● What needs to be done: Reproduce the records below exactly as they are written.

● Material supplied:
/-- The write of a store, line by line, on the path of its page (R321). -/
def State.storeAll (s : State) (w : Warp) (pol : W32) (bs : List (LaneByte × Byte)) : State :=
  let core := s.cur.core
  let us := lineUses (bs.map Prod.fst)
  let mine (u : LineUse) : List (Nat × Byte) :=
    (bs.filter fun (b, _) => b.place.space == u.space && b.place.addr / 256 == u.line).map fun (b, v) => (b.place.addr % 256, v)
  let s := us.foldl (fun s u =>
    match u.space with
    | .core n =>
      if clusterOf n == clusterOf core then s.landStore w n ((mine u).map fun (o, v) => (u.line * 256 + o, v))
      else s.farAccess core w.wid u 2 pol (mine u) none .write
    | .slice _ => s.farAccess core w.wid u 2 pol (mine u) none .write
    | .pa =>
      if u.page.home == 0 then s.memAccess core w.wid u pol (.store (mine u))
      else s.farAccess core w.wid u 2 pol (mine u) none .write) s
  s.settleCore core

/-- `st` and `stu`: every lane that is checked is free of faults before any lane writes (03 R83, 14 R320). -/
def State.storeTrig (s : State) (w : Warp) (one : Bool) (t : MTrig) : Act :=
  s.memTrig w .st t one (fun _ => needWrite) fun _ _ k l =>
    s.orFault (reported l true)
      (let p := w.ctx.port .st
       .next (s.storeAll w (BitVec.ofNat 32 (low32 (laneAt p.b k))) (storeBytes p.c l)))

/-- `st` (R320). -/
def execSt (t : MTrig) (s : State) : Outcome State Fault Refusal := issue s fun w => s.storeTrig w false t
/-- `stu`: the lowest lane alone (R320). -/
def execStu (t : MTrig) (s : State) : Outcome State Fault Refusal := issue s fun w => s.storeTrig w true t

/-! ### Cache operations (R322 to R324) -/

/-- The lines of cached pages that a cache operation reaches, and that the L1 holds. -/
def State.heldLines (s : State) (l : List (Nat × LaneRes)) : List Nat :=
  (((lineUses (laneBytes l)).filter fun u => u.cached && (Tab.look (s.core s.cur.core).l1 u.line).isSome).map LineUse.line).eraseDups

/-- The sectors of a line that hold tokens. -/
def Core.tokenSectors (c : Core) (line : Nat) : List Nat := match Tab.look c.l1 line with
  | some l => ((List.range 4).filter fun k => (l.sect k).tok > 0).map fun k => line * 4 + k
  | none => []

/-- What waits until the home has accepted the write-backs and returned tokens of some lines that leave. -/
def State.afterEvict (s : State) (core : Nat) (w : Warp) (lines : List Nat) (act : RelAct) : State :=
  let next := (s.core core).nextId
  let toks := lines.flatMap (s.core core).tokenSectors
  let s := lines.foldl (fun s l => s.evict core w.wid l) s
  s.addRel core { wid := w.wid, nid := w.nid, recs := some [], scope := .dev, ops := (s.core core).sentSince next, lands := []
                  after := 0, toks := toks, wb := false, acq := false, act := act }

/-- `wb`: the dirty sectors of the lanes' lines are written to the home (R322). -/
def execWb (t : MTrig) (s : State) : Outcome State Fault Refusal :=
  issue s fun w => s.memTrig w .st t false (fun _ => needEither) fun _ _ _ l =>
    match w.newFuture Un.st.code with
    | none => .wait .admission
    | some (w, h, f) => s.orFault (reported l false)
      (let core := s.cur.core
       let s := s.setMe (w.engineResult s.now .st h)
       let next := (s.core core).nextId
       let s := (s.heldLines l).foldl (fun s x => s.writeBack core w.wid x) s
       .next (s.addRel core { wid := w.wid, nid := w.nid, recs := some [], scope := .dev, ops := (s.core core).sentSince next
                              lands := [], after := 0, wb := false, acq := false, act := .done f }))

/-- `inv`: the lanes' lines are written back and leave (R322). -/
def execInv (t : MTrig) (s : State) : Outcome State Fault Refusal :=
  issue s fun w => s.memTrig w .st t false (fun _ => needEither) fun _ _ _ l =>
    match w.newFuture Un.st.code with
    | none => .wait .admission
    | some (w, h, f) => s.orFault (reported l false)
      (let s := s.setMe (w.engineResult s.now .st h)
       .next (s.afterEvict s.cur.core w (s.heldLines l) (.done f)))

/-- `csize`: the division of core SRAM changes (R323, 03 R89). -/
def execCsize (m : Mv) (s : State) : Outcome State Fault Refusal :=
  issue s fun w => s.withMove w m false fun g v =>
    match lowest g with
    | none => .next s
    | some k => s.withFuture w .st fun s w f =>
      let core := s.cur.core
      let c := s.core core
      let n := (laneAt v k).toNat
      if n > Config.nWays - c.fencedWays.length then s.arriveFut core f 0x106
      else if c.csize.isSome || c.pages.any fun (p, x) => !x.void && p ≥ n * 4 then s.arriveFut core f (BitVec.ofNat 64 (c.ways * 256 + 2))
      else
        let s := s.putCore core { c with csize := some n }
        let leaving := (c.l1.filter fun (_, l) => (c.pinned n).contains l.way).map Prod.fst
        s.afterEvict core w leaving (.csize f n)

end Sys2Proof.Machine
end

● Task answer:
/-- The write of a store, line by line, on the path of its page (R321). -/
def State.storeAll (s : State) (w : Warp) (pol : W32) (bs : List (LaneByte × Byte)) : State :=
  let core := s.cur.core
  let us := lineUses (bs.map Prod.fst)
  let mine (u : LineUse) : List (Nat × Byte) :=
    (bs.filter fun (b, _) => b.place.space == u.space && b.place.addr / 256 == u.line).map fun (b, v) => (b.place.addr % 256, v)
  let s := us.foldl (fun s u =>
    match u.space with
    | .core n =>
      if clusterOf n == clusterOf core then s.landStore w n ((mine u).map fun (o, v) => (u.line * 256 + o, v))
      else s.farAccess core w.wid u 2 pol (mine u) none .write
    | .slice _ => s.farAccess core w.wid u 2 pol (mine u) none .write
    | .pa =>
      if u.page.home == 0 then s.memAccess core w.wid u pol (.store (mine u))
      else s.farAccess core w.wid u 2 pol (mine u) none .write) s
  s.settleCore core

/-- `st` and `stu`: every lane that is checked is free of faults before any lane writes (03 R83, 14 R320). -/
def State.storeTrig (s : State) (w : Warp) (one : Bool) (t : MTrig) : Act :=
  s.memTrig w .st t one (fun _ => needWrite) fun _ _ k l =>
    s.orFault (reported l true)
      (let p := w.ctx.port .st
       .next (s.storeAll w (BitVec.ofNat 32 (low32 (laneAt p.b k))) (storeBytes p.c l)))

/-- `st` (R320). -/
def execSt (t : MTrig) (s : State) : Outcome State Fault Refusal := issue s fun w => s.storeTrig w false t
/-- `stu`: the lowest lane alone (R320). -/
def execStu (t : MTrig) (s : State) : Outcome State Fault Refusal := issue s fun w => s.storeTrig w true t

/-! ### Cache operations (R322 to R324) -/

/-- The lines of cached pages that a cache operation reaches, and that the L1 holds. -/
def State.heldLines (s : State) (l : List (Nat × LaneRes)) : List Nat :=
  (((lineUses (laneBytes l)).filter fun u => u.cached && (Tab.look (s.core s.cur.core).l1 u.line).isSome).map LineUse.line).eraseDups

/-- The sectors of a line that hold tokens. -/
def Core.tokenSectors (c : Core) (line : Nat) : List Nat := match Tab.look c.l1 line with
  | some l => ((List.range 4).filter fun k => (l.sect k).tok > 0).map fun k => line * 4 + k
  | none => []

/-- What waits until the home has accepted the write-backs and returned tokens of some lines that leave. -/
def State.afterEvict (s : State) (core : Nat) (w : Warp) (lines : List Nat) (act : RelAct) : State :=
  let next := (s.core core).nextId
  let toks := lines.flatMap (s.core core).tokenSectors
  let s := lines.foldl (fun s l => s.evict core w.wid l) s
  s.addRel core { wid := w.wid, nid := w.nid, recs := some [], scope := .dev, ops := (s.core core).sentSince next, lands := []
                  after := 0, toks := toks, wb := false, acq := false, act := act }

/-- `wb`: the dirty sectors of the lanes' lines are written to the home (R322). -/
def execWb (t : MTrig) (s : State) : Outcome State Fault Refusal :=
  issue s fun w => s.memTrig w .st t false (fun _ => needEither) fun _ _ _ l =>
    match w.newFuture Un.st.code with
    | none => .wait .admission
    | some (w, h, f) => s.orFault (reported l false)
      (let core := s.cur.core
       let s := s.setMe (w.engineResult s.now .st h)
       let next := (s.core core).nextId
       let s := (s.heldLines l).foldl (fun s x => s.writeBack core w.wid x) s
       .next (s.addRel core { wid := w.wid, nid := w.nid, recs := some [], scope := .dev, ops := (s.core core).sentSince next
                              lands := [], after := 0, wb := false, acq := false, act := .done f }))

/-- `inv`: the lanes' lines are written back and leave (R322). -/
def execInv (t : MTrig) (s : State) : Outcome State Fault Refusal :=
  issue s fun w => s.memTrig w .st t false (fun _ => needEither) fun _ _ _ l =>
    match w.newFuture Un.st.code with
    | none => .wait .admission
    | some (w, h, f) => s.orFault (reported l false)
      (let s := s.setMe (w.engineResult s.now .st h)
       .next (s.afterEvict s.cur.core w (s.heldLines l) (.done f)))

/-- `csize`: the division of core SRAM changes (R323, 03 R89). -/
def execCsize (m : Mv) (s : State) : Outcome State Fault Refusal :=
  issue s fun w => s.withMove w m false fun g v =>
    match lowest g with
    | none => .next s
    | some k => s.withFuture w .st fun s w f =>
      let core := s.cur.core
      let c := s.core core
      let n := (laneAt v k).toNat
      if n > Config.nWays - c.fencedWays.length then s.arriveFut core f 0x106
      else if c.csize.isSome || c.pages.any fun (p, x) => !x.void && p ≥ n * 4 then s.arriveFut core f (BitVec.ofNat 64 (c.ways * 256 + 2))
      else
        let s := s.putCore core { c with csize := some n }
        let leaving := (c.l1.filter fun (_, l) => (c.pinned n).contains l.way).map Prod.fst
        s.afterEvict core w leaving (.csize f n)

end Sys2Proof.Machine
end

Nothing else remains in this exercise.